Material for this exercise:
/-! ### Choosing an instruction (R87, R93-R95) -/

/-- A fragment that could issue: its class, the quads it lights, its passes (0 for a word that traps undecoded). -/
structure Cand where
  slot : Nat
  g : Group
  nd : Node
  cls : Nat
  quads : Nat
  passes : Nat
  deriving DecidableEq, Repr

/-- Lane quads with a lane among these (R96). -/
def quadsOf (ls : List Nat) : Nat := ((List.range 4).filter fun q => ls.any fun l => l / 32 == q).length

/-- Memory requests of a core that are outstanding: reds on their way. Each that a router has merged counts by itself: the model's
choice (R218; log 156). -/
def State.outstanding (s : State) (c : Nat) : Nat :=
  (s.hearth.routers ++ s.hearth.requests).foldl (fun n r => n + (r.srcs.filter fun x => x.core == c).length) 0

/-- Words that a qfence holding the LSQ stalls (R184). -/
def usesLsq (i : Instr) : Bool :=
  match i with
  | .ld _ | .st _ | .ldd _ | .std _ | .atom _ _ | .red _ _ | .cas _ | .spill _ | .fill _ | .smp _ | .smpres _ | .qpush _ | .qpop _ | .qpeek _
  | .ldk _ | .ccop _ _ => true
  | _ => false

/-- Words that make memory requests of their own: those, waitv and pref (R206, R216, R218). -/
def makesRequests (i : Instr) : Bool := usesLsq i || (match i with | .waitv _ _ | .pref _ => true | _ => false)

/-- Whether a word's memory requests would bring the core above 8,192 outstanding ones (R218). One request is what one active lane
accesses, whatever its taps, pages and sectors: the model's choice (log 156). -/
def View.tooMany (v : View) (i : Instr) : Bool :=
  match opSpec i with
  | some (_, f) => makesRequests i && decide (8192 < v.s.outstanding v.c + (v.active f).length)
  | none => false

/-- Whether a full engine queue, a batch limit, a queue fence or too many requests stall a word (R29, R30, R184, R218). The h form
of mset takes no queue entry (R271, R293). -/
def View.stalled (v : View) (i : Instr) : Bool :=
  match i with
  | .mset w => !w.modBit 1 && v.g.cruc.full
  | .mma _ | .mmaw _ | .azero _ | .acopy _ | .aadd _ | .ascl _ | .ald _ | .ast _ | .cmode _ | .cpair | .cunpair => v.g.cruc.full
  | .ccommit | .cdrain _ => v.g.cruc.batchFull
  | .lcopy _ | .lfill _ | .lgat _ | .lredArr _ | .lredOrd _ | .lcont _ => v.ladleFull
  | .lcommit => decide (8 ≤ v.g.ladle.closed.length)
  | i => (usesLsq i && v.g.lsqHeld v.nd.mask) || v.tooMany i

/-- The candidate of one ready leaf; none where it is stalled or its word is not there. -/
def View.cand (v : View) : Option Cand :=
  let mk (cls quads passes : Nat) : Cand := { slot := v.slot, g := v.g, nd := v.nd, cls := cls, quads := quads, passes := passes }
  if v.nd.owes then some (mk 0 (quadsOf v.lanes) 0)
  else match v.s.fetch v.c v.g.ctx v.nd.fatal v.nd.pc with
    | .miss _ => none
    | .trap _ _ => some (mk 0 (quadsOf v.lanes) 0)
    | .word w => match decodeCast w with
      | none => some (mk (tcOf w) (quadsOf v.lanes) 0)
      | some i =>
        let v := { v with s := { v.s with cur := { v.s.cur with tc := tcOf w } } }
        if (v.check i).isSome then some (mk (tcOf w) (quadsOf v.lanes) 0)
        else if v.stalled i then none
        else
          let ls := match opSpec i with | some (_, f) => v.active f | none => v.lanes
          some (mk (tcOf w) (quadsOf ls) (passesOf w))

/-- Insert a leaf by its turn, behind those of the same turn. -/
def insertTurn (n : Node) : List Node → List Node
  | [] => [n]
  | m :: ms => if m.turn ≤ n.turn then m :: insertTurn n ms else n :: m :: ms

/-- A group's ready leaves in the order of R87: the one that has gone longest without an issue first. -/
def Group.inTurn (g : Group) : List Node :=
  (g.nodes.filter fun n => n.isLeaf && n.st == .ready && (g.lanes n.mask) != []).foldl (fun acc n => insertTurn n acc) []

/-- The eligible fragments of each group of a core, in ascending slot. -/
def State.eligible (s : State) (c : Nat) : List (Nat × Group × List Cand) :=
  (s.core c).groups.filterMap fun (e : Nat × Group) =>
    if e.2.remnant || s.stopping c e.2 then none
    else match s.launch? e.2.launch with
      | none => none
      | some l =>
        match e.2.inTurn.filterMap fun nd => ({ s := s, c := c, slot := e.1, g := e.2, nd := nd, l := l } : View).cand with
        | [] => none
        | cs => some (e.1, e.2, cs)

/-- Whether the CLASSPOL gate holds a class back (R95). -/
def Core.classGate (k : Core) (g : Group) (cls : Nat) : Bool := g.classpol == 2 && cls == 3 && k.dWindow == 0

/-- The CLASSPOL preference: 0 for a preferred instruction, 1 for another (R95). -/
def Core.pref (k : Core) (g : Group) (cls : Nat) : Nat :=
  if k.dWindow ≠ 0 ∧ cls = 3 then 0
  else if g.classpol = 1 then (if decide (cls = k.runClass) == decide (k.runLen < 16) then 0 else 1)
  else 1

/-- R94: an owed group that has gone longest without an issue; else the lowest PRIO, the preference, and the group that issued
least recently. -/
def State.choose1 (s : State) (c : Nat) (xs : List (Nat × Group × List Cand)) : Option Cand :=
  let k := s.core c
  let owed := xs.filter fun e => e.2.1.owed
  match minBy (fun (e : Nat × Group × List Cand) => e.2.1.lastIssue) owed with
  | some e => e.2.2.head?
  | none =>
    let ready := xs.filterMap fun e =>
      if (s.flask (flaskOf c)).passes e.2.1.prio then e.2.2.find? fun x => !k.classGate e.2.1 x.cls else none
    let key (x : Cand) : Nat := (x.g.prio * 2 + k.pref x.g x.cls) * 2 ^ 64 + x.g.lastIssue
    minBy key ready

/-! ### CORE_CYCLE (R18-R22, R93-R97) -/

/-- Whether a core is out of reset: those of flasks 0, 2, 4 and 6 below STAGE 4 (R20, R470). -/
def State.coreOn (s : State) (c : Nat) : Bool := decide (c < 384) && (s.box.stage == 4 || c / 48 % 2 == 0)

/-- Park every ready leaf of a core whose next word misses in translation. -/
def State.fetchAll (s : State) (c : Nat) : State :=
  let want := (s.core c).groups.flatMap fun (e : Nat × Group) => if e.2.remnant then [] else e.2.inTurn.map fun nd => (e.1, nd.id)
  want.foldl (fun s (e : Nat × Nat) => match s.group? c e.1 with
    | none => s
    | some g => match g.node? e.2 with
      | none => s
      | some nd =>
        if nd.owes then s
        else match s.fetch c g.ctx nd.fatal nd.pc with
          | .miss p => s.parkFetch c e.1 g nd p
          | _ => s) s

/-- Note on each head command whose beats the allowance gate holds the tick since which it does (R281). -/
def State.noteHeld (s : State) (c : Nat) : State :=
  (s.crucHalves c).foldl (fun s e =>
    let a := e.2.1
    if s.crucGate c e.2.2.1 e.2.2.2 then s.mapHead a.core a.slot fun x => { x with held := none }
    else s.mapHead a.core a.slot fun x => { x with held := some (x.held.getD s.tick.toNat) }) s

/-- The issue floor's count: cycles with an eligible fragment and no issue (R94, R97). -/
def State.countEligible (s : State) (c : Nat) (xs : List (Nat × Group × List Cand)) (won : Option Nat) : State :=
  s.setCore c { s.core c with groups := (s.core c).groups.map fun (e : Nat × Group) =>
    (e.1, if won = some e.1 then { e.2 with eligibleFor := 0, owed := false }
          else if xs.any fun x => x.1 == e.1 then { e.2 with eligibleFor := e.2.eligibleFor + 1 }
          else { e.2 with eligibleFor := 0, owed := false }) }

/-- How long each gated class-D instruction has waited, but the one that issues, as an owed group's may; four groups with one that
is ready but for the gate count as the full wait (R95). -/
def State.countGated (s : State) (c : Nat) (xs : List (Nat × Group × List Cand)) (won : Option (Nat × Nat)) : State :=
  let k := s.core c
  let gated := xs.flatMap fun e => (e.2.2.filter fun x => k.classGate e.2.1 x.cls && won != some (e.1, x.nd.id)).map fun x => (e.1, x.nd.id)
  let ready := (xs.filter fun e => (e.2.2.any fun x => k.classGate e.2.1 x.cls) && (s.flask (flaskOf c)).passes e.2.1.prio).length
  let groups := k.groups.map fun (e : Nat × Group) => (e.1, { e.2 with
    nodes := e.2.nodes.map fun n => { n with gatedFor := if gated.contains (e.1, n.id) then n.gatedFor + 1 else 0 } })
  let longest := groups.foldl (fun m e => e.2.nodes.foldl (fun m n => max m n.gatedFor) m) 0
  s.setCore c { k with groups := groups, gatedFor := if 4 ≤ ready then max 64 longest else longest }

/-- A leaf of the group issues: it goes behind the others (R87, R94). -/
def Group.issued (g : Group) (cyc id : Nat) : Group :=
  { g with lastIssue := cyc, issues := g.issues + 1, nodes := g.nodes.map fun n => if n.id = id then { n with turn := g.issues + 1 } else n }

/-- The issue of a candidate: RUNCLASS, RUNLEN, the charge, and E1 (R19, R95, R96). -/
def State.issue (s : State) (c : Nat) (x : Cand) : State :=
  let k := s.core c
  let k := { k with
    runClass := x.cls, runLen := if x.cls = k.runClass then k.runLen + 1 else 1
    stages := if x.passes = 0 then k.stages else k.stages ++ [{ cls := x.cls, passes := x.passes, at_ := 0, left := x.passes }]
    groups := k.groups.map fun (e : Nat × Group) => (e.1, if e.1 = x.slot then e.2.issued k.cyc.toNat x.nd.id else e.2) }
  (s.setCore c k).charge c (quanta x.cls * x.quads)

/-- Ticks of the cycle that begins: the slowest class among its occupants; 10 in reduced service (R18, R19, R470). -/
def State.cycleLen (s : State) (c : Nat) (beat transfer : Bool) : Nat :=
  if s.box.stage ≠ 4 then 10
  else
    let base := if beat || transfer then 5 else 4
    (s.core c).stages.foldl (fun n (x : Stage) => max n (quanta x.cls)) base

Aim of the exercise: When the line with "traps undecoded). -/" is reached in the data above, begin copying, and stop after the line with "def State.outstanding (s"; copy each line exactly, both ends included.

The answer:
/-- A fragment that could issue: its class, the quads it lights, its passes (0 for a word that traps undecoded). -/
structure Cand where
  slot : Nat
  g : Group
  nd : Node
  cls : Nat
  quads : Nat
  passes : Nat
  deriving DecidableEq, Repr

/-- Lane quads with a lane among these (R96). -/
def quadsOf (ls : List Nat) : Nat := ((List.range 4).filter fun q => ls.any fun l => l / 32 == q).length

/-- Memory requests of a core that are outstanding: reds on their way. Each that a router has merged counts by itself: the model's
choice (R218; log 156). -/
def State.outstanding (s : State) (c : Nat) : Nat :=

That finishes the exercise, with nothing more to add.